[[ Supplied records open ]]

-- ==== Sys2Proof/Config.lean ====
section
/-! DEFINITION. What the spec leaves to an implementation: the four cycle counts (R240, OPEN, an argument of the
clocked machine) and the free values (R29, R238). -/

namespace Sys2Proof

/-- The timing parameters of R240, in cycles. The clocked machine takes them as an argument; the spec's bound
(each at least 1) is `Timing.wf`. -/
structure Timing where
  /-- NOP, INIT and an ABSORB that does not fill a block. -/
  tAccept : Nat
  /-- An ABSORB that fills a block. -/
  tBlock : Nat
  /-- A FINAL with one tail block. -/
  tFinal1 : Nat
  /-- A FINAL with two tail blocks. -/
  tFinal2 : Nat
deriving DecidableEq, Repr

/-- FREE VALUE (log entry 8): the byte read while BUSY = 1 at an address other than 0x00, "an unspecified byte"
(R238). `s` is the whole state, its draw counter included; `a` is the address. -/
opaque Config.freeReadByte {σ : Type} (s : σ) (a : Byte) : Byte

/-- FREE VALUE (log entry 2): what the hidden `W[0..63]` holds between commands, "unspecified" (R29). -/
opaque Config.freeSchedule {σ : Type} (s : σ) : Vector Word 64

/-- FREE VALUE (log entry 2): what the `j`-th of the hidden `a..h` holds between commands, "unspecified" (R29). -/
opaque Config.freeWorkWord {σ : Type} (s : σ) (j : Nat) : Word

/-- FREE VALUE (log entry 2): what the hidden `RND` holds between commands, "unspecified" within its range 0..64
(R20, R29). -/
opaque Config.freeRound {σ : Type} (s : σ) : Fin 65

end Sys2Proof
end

[[ Supplied records closed ]]
[[ Supplied records open ]]

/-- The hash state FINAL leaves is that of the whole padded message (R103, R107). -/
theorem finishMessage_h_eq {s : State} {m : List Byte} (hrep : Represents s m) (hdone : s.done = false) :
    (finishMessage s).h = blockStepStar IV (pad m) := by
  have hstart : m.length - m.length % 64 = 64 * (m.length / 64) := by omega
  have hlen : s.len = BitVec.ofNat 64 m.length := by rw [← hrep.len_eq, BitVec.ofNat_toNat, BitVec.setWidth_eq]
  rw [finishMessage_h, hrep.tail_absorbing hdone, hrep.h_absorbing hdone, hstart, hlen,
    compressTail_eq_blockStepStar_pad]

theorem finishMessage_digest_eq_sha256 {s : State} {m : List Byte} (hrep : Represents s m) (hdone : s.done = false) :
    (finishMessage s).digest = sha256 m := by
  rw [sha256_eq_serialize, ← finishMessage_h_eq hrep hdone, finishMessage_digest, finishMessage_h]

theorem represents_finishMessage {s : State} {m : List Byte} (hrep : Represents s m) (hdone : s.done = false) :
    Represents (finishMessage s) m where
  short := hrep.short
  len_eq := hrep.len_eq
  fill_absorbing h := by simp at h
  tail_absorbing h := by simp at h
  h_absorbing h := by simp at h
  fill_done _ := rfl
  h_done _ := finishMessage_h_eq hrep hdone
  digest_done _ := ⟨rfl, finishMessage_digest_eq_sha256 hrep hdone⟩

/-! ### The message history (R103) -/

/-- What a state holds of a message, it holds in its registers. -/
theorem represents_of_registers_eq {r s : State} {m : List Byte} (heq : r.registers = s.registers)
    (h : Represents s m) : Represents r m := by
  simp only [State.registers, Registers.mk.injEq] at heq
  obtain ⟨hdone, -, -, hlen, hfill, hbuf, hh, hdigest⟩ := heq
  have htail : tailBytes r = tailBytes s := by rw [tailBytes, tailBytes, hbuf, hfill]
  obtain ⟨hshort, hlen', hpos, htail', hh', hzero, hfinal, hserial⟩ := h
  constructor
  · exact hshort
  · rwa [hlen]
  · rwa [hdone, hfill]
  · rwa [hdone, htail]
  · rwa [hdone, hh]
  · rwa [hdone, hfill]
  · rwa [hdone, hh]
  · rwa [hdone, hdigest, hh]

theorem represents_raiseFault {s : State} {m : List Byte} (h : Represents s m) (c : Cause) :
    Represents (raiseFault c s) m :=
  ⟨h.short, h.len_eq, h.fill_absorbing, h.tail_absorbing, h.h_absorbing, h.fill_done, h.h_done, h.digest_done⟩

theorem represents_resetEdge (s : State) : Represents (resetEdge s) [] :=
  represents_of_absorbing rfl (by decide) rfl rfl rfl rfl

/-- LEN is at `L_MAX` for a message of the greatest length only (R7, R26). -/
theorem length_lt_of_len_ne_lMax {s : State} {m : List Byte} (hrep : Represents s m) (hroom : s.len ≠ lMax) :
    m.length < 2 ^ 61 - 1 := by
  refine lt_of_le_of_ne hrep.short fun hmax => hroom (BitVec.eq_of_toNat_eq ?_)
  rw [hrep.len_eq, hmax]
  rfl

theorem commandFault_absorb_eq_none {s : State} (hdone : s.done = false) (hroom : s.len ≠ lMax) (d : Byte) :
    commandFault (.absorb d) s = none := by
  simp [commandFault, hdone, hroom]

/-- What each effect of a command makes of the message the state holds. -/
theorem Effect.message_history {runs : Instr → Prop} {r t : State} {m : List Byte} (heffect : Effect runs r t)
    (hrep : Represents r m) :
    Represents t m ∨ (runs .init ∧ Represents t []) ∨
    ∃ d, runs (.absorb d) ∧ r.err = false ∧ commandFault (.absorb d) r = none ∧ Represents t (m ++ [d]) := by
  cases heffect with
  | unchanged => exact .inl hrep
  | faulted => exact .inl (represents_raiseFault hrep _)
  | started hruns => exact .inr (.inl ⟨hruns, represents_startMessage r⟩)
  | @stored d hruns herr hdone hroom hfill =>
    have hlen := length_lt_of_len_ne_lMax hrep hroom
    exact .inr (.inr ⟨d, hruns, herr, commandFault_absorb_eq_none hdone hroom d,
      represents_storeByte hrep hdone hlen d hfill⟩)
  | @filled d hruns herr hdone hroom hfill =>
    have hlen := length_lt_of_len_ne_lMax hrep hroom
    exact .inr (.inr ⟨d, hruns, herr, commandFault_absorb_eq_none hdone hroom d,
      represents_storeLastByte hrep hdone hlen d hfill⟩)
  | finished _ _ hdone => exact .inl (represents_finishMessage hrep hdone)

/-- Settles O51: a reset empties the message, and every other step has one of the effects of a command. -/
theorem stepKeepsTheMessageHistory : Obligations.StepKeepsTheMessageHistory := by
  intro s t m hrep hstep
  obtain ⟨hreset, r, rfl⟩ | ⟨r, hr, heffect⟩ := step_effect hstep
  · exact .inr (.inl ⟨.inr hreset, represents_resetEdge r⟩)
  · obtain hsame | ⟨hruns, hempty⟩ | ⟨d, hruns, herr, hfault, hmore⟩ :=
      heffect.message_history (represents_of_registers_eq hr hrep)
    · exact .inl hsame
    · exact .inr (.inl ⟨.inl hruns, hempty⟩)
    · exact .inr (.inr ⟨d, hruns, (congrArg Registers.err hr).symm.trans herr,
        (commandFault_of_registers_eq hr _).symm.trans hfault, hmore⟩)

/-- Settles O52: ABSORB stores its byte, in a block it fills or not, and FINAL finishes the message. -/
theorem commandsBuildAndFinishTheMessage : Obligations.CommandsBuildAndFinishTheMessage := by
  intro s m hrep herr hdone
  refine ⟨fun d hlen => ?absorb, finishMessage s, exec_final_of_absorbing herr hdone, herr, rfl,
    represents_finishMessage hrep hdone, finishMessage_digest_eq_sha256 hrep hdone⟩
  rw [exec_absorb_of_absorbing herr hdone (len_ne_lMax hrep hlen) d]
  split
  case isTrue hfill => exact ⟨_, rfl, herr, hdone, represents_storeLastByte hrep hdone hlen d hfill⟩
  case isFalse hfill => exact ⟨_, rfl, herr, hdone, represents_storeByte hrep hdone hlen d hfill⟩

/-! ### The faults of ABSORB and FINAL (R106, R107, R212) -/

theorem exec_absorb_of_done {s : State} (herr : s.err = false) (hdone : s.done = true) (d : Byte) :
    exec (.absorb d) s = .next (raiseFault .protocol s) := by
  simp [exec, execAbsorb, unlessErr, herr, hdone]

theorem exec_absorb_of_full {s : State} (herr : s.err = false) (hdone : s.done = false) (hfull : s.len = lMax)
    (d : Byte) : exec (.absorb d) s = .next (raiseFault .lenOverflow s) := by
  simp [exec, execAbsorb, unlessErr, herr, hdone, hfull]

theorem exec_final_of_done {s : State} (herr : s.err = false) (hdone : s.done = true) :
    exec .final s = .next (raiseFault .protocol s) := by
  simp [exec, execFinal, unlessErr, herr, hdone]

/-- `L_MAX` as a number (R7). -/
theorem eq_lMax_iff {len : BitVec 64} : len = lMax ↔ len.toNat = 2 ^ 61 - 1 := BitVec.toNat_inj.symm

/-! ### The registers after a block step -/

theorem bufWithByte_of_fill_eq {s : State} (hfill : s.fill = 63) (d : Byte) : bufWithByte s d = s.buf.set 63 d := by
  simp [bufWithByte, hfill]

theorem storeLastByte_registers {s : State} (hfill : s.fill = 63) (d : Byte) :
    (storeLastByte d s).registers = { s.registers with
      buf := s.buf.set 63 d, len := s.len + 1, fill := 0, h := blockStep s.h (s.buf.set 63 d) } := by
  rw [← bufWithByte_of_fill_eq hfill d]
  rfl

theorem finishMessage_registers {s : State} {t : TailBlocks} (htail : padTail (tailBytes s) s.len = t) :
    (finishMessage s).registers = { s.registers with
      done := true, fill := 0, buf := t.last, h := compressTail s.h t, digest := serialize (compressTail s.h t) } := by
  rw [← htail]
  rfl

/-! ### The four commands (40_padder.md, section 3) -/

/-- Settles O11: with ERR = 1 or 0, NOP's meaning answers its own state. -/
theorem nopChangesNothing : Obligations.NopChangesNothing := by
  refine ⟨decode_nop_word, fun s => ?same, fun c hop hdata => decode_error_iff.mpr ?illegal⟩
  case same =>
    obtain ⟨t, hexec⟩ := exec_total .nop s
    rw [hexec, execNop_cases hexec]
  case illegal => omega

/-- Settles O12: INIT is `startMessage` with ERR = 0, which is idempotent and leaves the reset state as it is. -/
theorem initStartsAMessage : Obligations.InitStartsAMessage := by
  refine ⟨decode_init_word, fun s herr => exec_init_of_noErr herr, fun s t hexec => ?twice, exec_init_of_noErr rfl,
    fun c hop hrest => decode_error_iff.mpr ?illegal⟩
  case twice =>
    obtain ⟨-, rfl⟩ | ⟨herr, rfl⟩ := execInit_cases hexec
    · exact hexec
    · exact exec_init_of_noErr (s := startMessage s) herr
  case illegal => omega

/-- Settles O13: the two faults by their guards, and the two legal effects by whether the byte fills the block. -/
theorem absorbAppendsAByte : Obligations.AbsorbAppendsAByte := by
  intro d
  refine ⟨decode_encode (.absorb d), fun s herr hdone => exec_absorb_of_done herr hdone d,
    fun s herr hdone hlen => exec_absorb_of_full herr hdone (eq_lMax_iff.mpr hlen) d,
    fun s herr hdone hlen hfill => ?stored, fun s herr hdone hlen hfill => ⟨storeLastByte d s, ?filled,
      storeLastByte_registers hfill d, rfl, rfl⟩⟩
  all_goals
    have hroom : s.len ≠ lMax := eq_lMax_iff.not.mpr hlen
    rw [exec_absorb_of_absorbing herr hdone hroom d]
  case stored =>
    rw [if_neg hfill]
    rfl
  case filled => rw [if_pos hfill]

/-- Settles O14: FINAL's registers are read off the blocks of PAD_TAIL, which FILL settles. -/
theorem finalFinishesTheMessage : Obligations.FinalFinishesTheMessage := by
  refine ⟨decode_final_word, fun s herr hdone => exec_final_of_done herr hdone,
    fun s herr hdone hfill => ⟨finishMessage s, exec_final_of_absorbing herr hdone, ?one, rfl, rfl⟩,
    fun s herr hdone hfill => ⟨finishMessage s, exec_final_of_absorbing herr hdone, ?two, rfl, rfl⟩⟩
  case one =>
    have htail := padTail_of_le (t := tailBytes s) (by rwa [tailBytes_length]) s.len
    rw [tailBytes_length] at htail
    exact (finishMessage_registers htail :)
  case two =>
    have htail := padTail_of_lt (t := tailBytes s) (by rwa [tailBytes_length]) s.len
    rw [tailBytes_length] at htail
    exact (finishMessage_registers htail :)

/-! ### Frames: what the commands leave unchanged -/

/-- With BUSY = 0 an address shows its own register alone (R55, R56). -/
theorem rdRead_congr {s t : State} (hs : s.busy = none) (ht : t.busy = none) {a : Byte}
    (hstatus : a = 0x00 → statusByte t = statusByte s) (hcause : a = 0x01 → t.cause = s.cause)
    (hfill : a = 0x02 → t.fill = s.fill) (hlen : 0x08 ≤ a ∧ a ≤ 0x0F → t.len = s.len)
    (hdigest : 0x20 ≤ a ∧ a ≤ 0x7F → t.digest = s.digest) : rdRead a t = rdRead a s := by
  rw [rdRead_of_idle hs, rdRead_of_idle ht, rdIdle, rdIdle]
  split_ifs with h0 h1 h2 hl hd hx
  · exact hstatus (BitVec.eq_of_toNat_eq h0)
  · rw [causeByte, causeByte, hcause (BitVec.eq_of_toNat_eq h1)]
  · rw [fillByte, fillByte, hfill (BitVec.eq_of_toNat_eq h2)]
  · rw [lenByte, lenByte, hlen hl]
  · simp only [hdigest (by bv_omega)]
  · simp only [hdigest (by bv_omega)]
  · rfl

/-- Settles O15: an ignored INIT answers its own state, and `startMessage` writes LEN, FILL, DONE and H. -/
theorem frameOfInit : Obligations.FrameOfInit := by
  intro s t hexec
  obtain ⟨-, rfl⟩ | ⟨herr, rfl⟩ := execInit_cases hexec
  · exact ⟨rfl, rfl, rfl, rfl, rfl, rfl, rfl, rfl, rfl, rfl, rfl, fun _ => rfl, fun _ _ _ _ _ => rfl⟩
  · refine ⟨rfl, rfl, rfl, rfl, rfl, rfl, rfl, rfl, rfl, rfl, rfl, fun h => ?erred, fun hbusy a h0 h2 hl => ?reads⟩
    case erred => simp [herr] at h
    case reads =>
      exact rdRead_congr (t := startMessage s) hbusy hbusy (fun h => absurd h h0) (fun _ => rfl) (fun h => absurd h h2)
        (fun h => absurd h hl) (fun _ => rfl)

[[ Supplied records closed ]]

- [What you will do]:
If a line above holds the word "section", copy it.

- [Output of the task]:
section
/-! ### The four commands (40_padder.md, section 3) -/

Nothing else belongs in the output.